### Data for the task
----

@[simp] theorem faultJob_pending (s : State) (j code : Nat) (stop all : Bool) : (faultJob s j code stop all).pending = s.pending := rfl
@[simp] theorem faultJob_bell (s : State) (j code : Nat) (stop all : Bool) : (faultJob s j code stop all).bell = s.bell := rfl
@[simp] theorem faultJob_regs (s : State) (j code : Nat) (stop all : Bool) : (faultJob s j code stop all).regs = s.regs := rfl
@[simp] theorem faultJob_map (s : State) (j code : Nat) (stop all : Bool) : (faultJob s j code stop all).map = s.map := rfl
@[simp] theorem faultJob_xing (s : State) (j code : Nat) (stop all : Bool) : (faultJob s j code stop all).xing = s.xing := rfl
@[simp] theorem faultJob_spindles (s : State) (j code : Nat) (stop all : Bool) : (faultJob s j code stop all).spindles = s.spindles := rfl
@[simp] theorem faultJob_fabric (s : State) (j code : Nat) (stop all : Bool) : (faultJob s j code stop all).fabric = s.fabric := rfl
@[simp] theorem faultJob_hbm (s : State) (j code : Nat) (stop all : Bool) : (faultJob s j code stop all).hbm = s.hbm := rfl
@[simp] theorem faultJob_ports (s : State) (j code : Nat) (stop all : Bool) : (faultJob s j code stop all).ports = s.ports := rfl
@[simp] theorem faultJob_hif (s : State) (j code : Nat) (stop all : Bool) : (faultJob s j code stop all).hif = s.hif := rfl
@[simp] theorem faultJob_lantern (s : State) (j code : Nat) (stop all : Bool) : (faultJob s j code stop all).lantern = s.lantern := rfl
@[simp] theorem faultJob_thermal (s : State) (j code : Nat) (stop all : Bool) : (faultJob s j code stop all).thermal = s.thermal := rfl
@[simp] theorem faultJob_keep (s : State) (j code : Nat) (stop all : Bool) : (faultJob s j code stop all).keep = s.keep := rfl
@[simp] theorem faultJob_repair (s : State) (j code : Nat) (stop all : Bool) : (faultJob s j code stop all).repair = s.repair := rfl
@[simp] theorem faultJob_power (s : State) (j code : Nat) (stop all : Bool) : (faultJob s j code stop all).power = s.power := rfl
@[simp] theorem faultJob_pins (s : State) (j code : Nat) (stop all : Bool) : (faultJob s j code stop all).pins = s.pins := rfl
@[simp] theorem faultJob_syncCap (s : State) (j code : Nat) (stop all : Bool) : (faultJob s j code stop all).syncCap = s.syncCap := rfl
@[simp] theorem faultJob_images (s : State) (j code : Nat) (stop all : Bool) : (faultJob s j code stop all).images = s.images := rfl
@[simp] theorem faultJob_free (s : State) (j code : Nat) (stop all : Bool) : (faultJob s j code stop all).free = s.free := rfl
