-- ==== Sys2Proof/Laws/Memory.lean ====
section
/-!
SUPPORT. The laws of a byte memory: a read after a write, frames, and the canonical form.
-/
namespace Sys2Proof.Machine

theorem Memory.wf_tail {k : Nat} {c : Byte} {m : Mem} (h : Memory.wf ((k, c) :: m) = true) : Memory.wf m = true := by
  cases m with
  | nil => rfl
  | cons a m => simp only [Memory.wf, Bool.and_eq_true] at h; exact h.2

/-- An address below the first entry reads as an unlisted one. -/
theorem memGet_below {m : Mem} {k : Nat} {c : Byte} (h : Memory.wf ((k, c) :: m) = true) {x : Nat} (hx : x < k) :
    memGet ((k, c) :: m) x = 0#8 := by
  induction m generalizing k c with
  | nil => simp [memGet, Nat.ne_of_lt hx]
  | cons a m ih =>
    simp only [Memory.wf, Bool.and_eq_true, decide_eq_true_eq] at h
    rw [memGet, if_neg (Nat.ne_of_lt hx)]
    exact ih h.2 (by omega)

/-- The address of an entry reads as an unlisted one in the entries behind it. -/
theorem memGet_tail {m : Mem} {k : Nat} {c : Byte} (h : Memory.wf ((k, c) :: m) = true) {x : Nat} (hx : x ≤ k) : memGet m x = 0#8 := by
  cases m with
  | nil => rfl
  | cons a m =>
    simp only [Memory.wf, Bool.and_eq_true, decide_eq_true_eq] at h
    exact memGet_below h.2 (by omega)

/-- A read after a put: the byte put, or the byte that was there. -/
theorem memGet_memPut (m : Mem) (a x : Nat) (b : Byte) (h : Memory.wf m = true) :
    memGet (memPut m a b) x = if x = a then b else memGet m x := by
  induction m with
  | nil => by_cases hb : b = 0#8 <;> simp [memPut, memGet, hb]
  | cons kc m ih =>
    obtain ⟨k, c⟩ := kc
    have ih := ih (Memory.wf_tail h)
    simp only [memPut]
    split
    · split
      · next hb => split
                   · next hx => rw [memGet_below h (by omega), hb]
                   · rfl
      · rw [memGet]
    · split
      · next ha => split
                   · next hb => split
                                · next hx => rw [memGet_tail h (by omega), hb]
                                · next hx => rw [memGet, if_neg (by omega)]
                   · rw [memGet]; split
                     · rfl
                     · rw [memGet, if_neg (by omega)]
      · simp only [memGet, ih]
        split
        · rw [if_neg (by omega)]
        · rfl

/-- Putting at an address above the first keeps the first entry. -/
theorem Memory.wf_cons {k : Nat} {c : Byte} {m : Mem} :
    Memory.wf ((k, c) :: m) = true ↔ c ≠ 0#8 ∧ Memory.wf m = true ∧ ∀ k' c' m', m = (k', c') :: m' → k < k' := by
  cases m with
  | nil => simp [Memory.wf]
  | cons a m =>
    obtain ⟨k', c'⟩ := a
    simp only [Memory.wf, Bool.and_eq_true, decide_eq_true_eq, bne_iff_ne, List.cons.injEq, Prod.mk.injEq]
    constructor
    · rintro ⟨⟨h1, h2⟩, h3⟩; exact ⟨h1, h3, by rintro k'' c'' m'' ⟨⟨rfl, rfl⟩, rfl⟩; exact h2⟩
    · rintro ⟨h1, h2, h3⟩; exact ⟨⟨h1, h3 _ _ _ ⟨⟨rfl, rfl⟩, rfl⟩⟩, h2⟩

/-- A put keeps the canonical form, and puts nothing below an address below both. -/
theorem Memory.wf_memPut_lt (m : Mem) (a : Nat) (b : Byte) (h : Memory.wf m = true) :
    Memory.wf (memPut m a b) = true ∧
      ∀ n, n < a → (∀ k c m', m = (k, c) :: m' → n < k) → ∀ k c m', memPut m a b = (k, c) :: m' → n < k := by
  induction m with
  | nil => by_cases hb : b = 0#8 <;> simp [memPut, hb, Memory.wf]; grind
  | cons kc m ih =>
    obtain ⟨k, c⟩ := kc
    have hw := Memory.wf_cons.mp h
    have ih := ih hw.2.1
    simp only [memPut]
    split
    · split
      · exact ⟨h, fun n _ hn => hn⟩
      · next hb =>
        refine ⟨Memory.wf_cons.mpr ⟨hb, h, ?_⟩, ?_⟩ <;> grind
    · split
      · split
        · refine ⟨hw.2.1, ?_⟩
          intro n hn hk k' c' m' hm
          have := hw.2.2 _ _ _ hm
          grind
        · next hb => exact ⟨Memory.wf_cons.mpr ⟨hb, hw.2.1, by grind⟩, by grind⟩
      · exact ⟨Memory.wf_cons.mpr ⟨hw.1, ih.1, ih.2 k (by omega) hw.2.2⟩, by grind⟩

/-- A put keeps the canonical form. -/
theorem Memory.wf_memPut {m : Mem} (h : Memory.wf m = true) (a : Nat) (b : Byte) : Memory.wf (memPut m a b) = true :=
  (Memory.wf_memPut_lt m a b h).1

/-- A write of bytes keeps the canonical form. -/
theorem Memory.wf_memWrite {m : Mem} (h : Memory.wf m = true) (a : Nat) (bs : List Byte) : Memory.wf (memWrite m a bs) = true := by
  induction bs generalizing m a with
  | nil => exact h
  | cons b bs ih => exact ih (Memory.wf_memPut h a b) (a + 1)

/-- A byte read after a write of bytes: the byte written there, or the byte that was there. -/
theorem memGet_memWrite {m : Mem} (h : Memory.wf m = true) (a : Nat) (bs : List Byte) (x : Nat) :
    memGet (memWrite m a bs) x = if a ≤ x ∧ x < a + bs.length then bs.getD (x - a) 0#8 else memGet m x := by
  induction bs generalizing m a with
  | nil => rw [if_neg (by simp only [List.length_nil]; omega)]; rfl
  | cons b bs ih =>
    rw [memWrite, ih (Memory.wf_memPut h a b), memGet_memPut m a x b h]
    simp only [List.length_cons]
    by_cases hx : x = a
    · subst hx
      rw [if_neg (by omega), if_pos rfl, if_pos (by omega), Nat.sub_self]; rfl
    · by_cases h1 : a + 1 ≤ x ∧ x < a + 1 + bs.length
      · rw [if_pos h1, if_pos (by omega)]
        obtain ⟨n, hn⟩ : ∃ n, x - a = n + 1 := ⟨x - a - 1, by omega⟩
        rw [hn, show x - (a + 1) = n by omega]; rfl
      · rw [if_neg h1, if_neg hx, if_neg (by omega)]

/-- A byte outside the written range is as before. -/
theorem memGet_memWrite_outside {m : Mem} (h : Memory.wf m = true) (a : Nat) (bs : List Byte) (x : Nat) (hx : x < a ∨ a + bs.length ≤ x) :
    memGet (memWrite m a bs) x = memGet m x := by
  rw [memGet_memWrite h, if_neg (by omega)]

theorem memRead_length (m : Mem) (a n : Nat) : (memRead m a n).length = n := by
  induction n generalizing a with
  | zero => rfl
  | succ n ih => simp [memRead, ih]

/-- Byte i of a read. -/
theorem memRead_getElem? (m : Mem) (a n i : Nat) : (memRead m a n)[i]? = if i < n then some (memGet m (a + i)) else none := by
  induction n generalizing a i with
  | zero => simp [memRead]
  | succ n ih =>
    cases i with
    | zero => simp [memRead]
    | succ i => simp only [memRead, List.getElem?_cons_succ, ih]; simp [Nat.add_assoc, Nat.add_comm 1 i]

/-- A read after a write of as many bytes gives the bytes. -/
theorem memRead_memWrite {m : Mem} (h : Memory.wf m = true) (a : Nat) (bs : List Byte) : memRead (memWrite m a bs) a bs.length = bs := by
  refine List.ext_getElem? fun i => ?_
  rw [memRead_getElem?]
  split
  · next hi => rw [memGet_memWrite h, if_pos (by omega)]; simp [hi]
  · next hi => rw [List.getElem?_eq_none (by omega)]

end Sys2Proof.Machine
end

----

### Task requirements
Search the listing above for the lines with "rfl⟩, rfl⟩⟩, h2⟩" and "n _ hn => hn⟩", then output those lines and all lines between them exactly.

### Answer to the problem
    · rintro ⟨h1, h2, h3⟩; exact ⟨⟨h1, h3 _ _ _ ⟨⟨rfl, rfl⟩, rfl⟩⟩, h2⟩

/-- A put keeps the canonical form, and puts nothing below an address below both. -/
theorem Memory.wf_memPut_lt (m : Mem) (a : Nat) (b : Byte) (h : Memory.wf m = true) :
    Memory.wf (memPut m a b) = true ∧
      ∀ n, n < a → (∀ k c m', m = (k, c) :: m' → n < k) → ∀ k c m', memPut m a b = (k, c) :: m' → n < k := by
  induction m with
  | nil => by_cases hb : b = 0#8 <;> simp [memPut, hb, Memory.wf]; grind
  | cons kc m ih =>
    obtain ⟨k, c⟩ := kc
    have hw := Memory.wf_cons.mp h
    have ih := ih hw.2.1
    simp only [memPut]
    split
    · split
      · exact ⟨h, fun n _ hn => hn⟩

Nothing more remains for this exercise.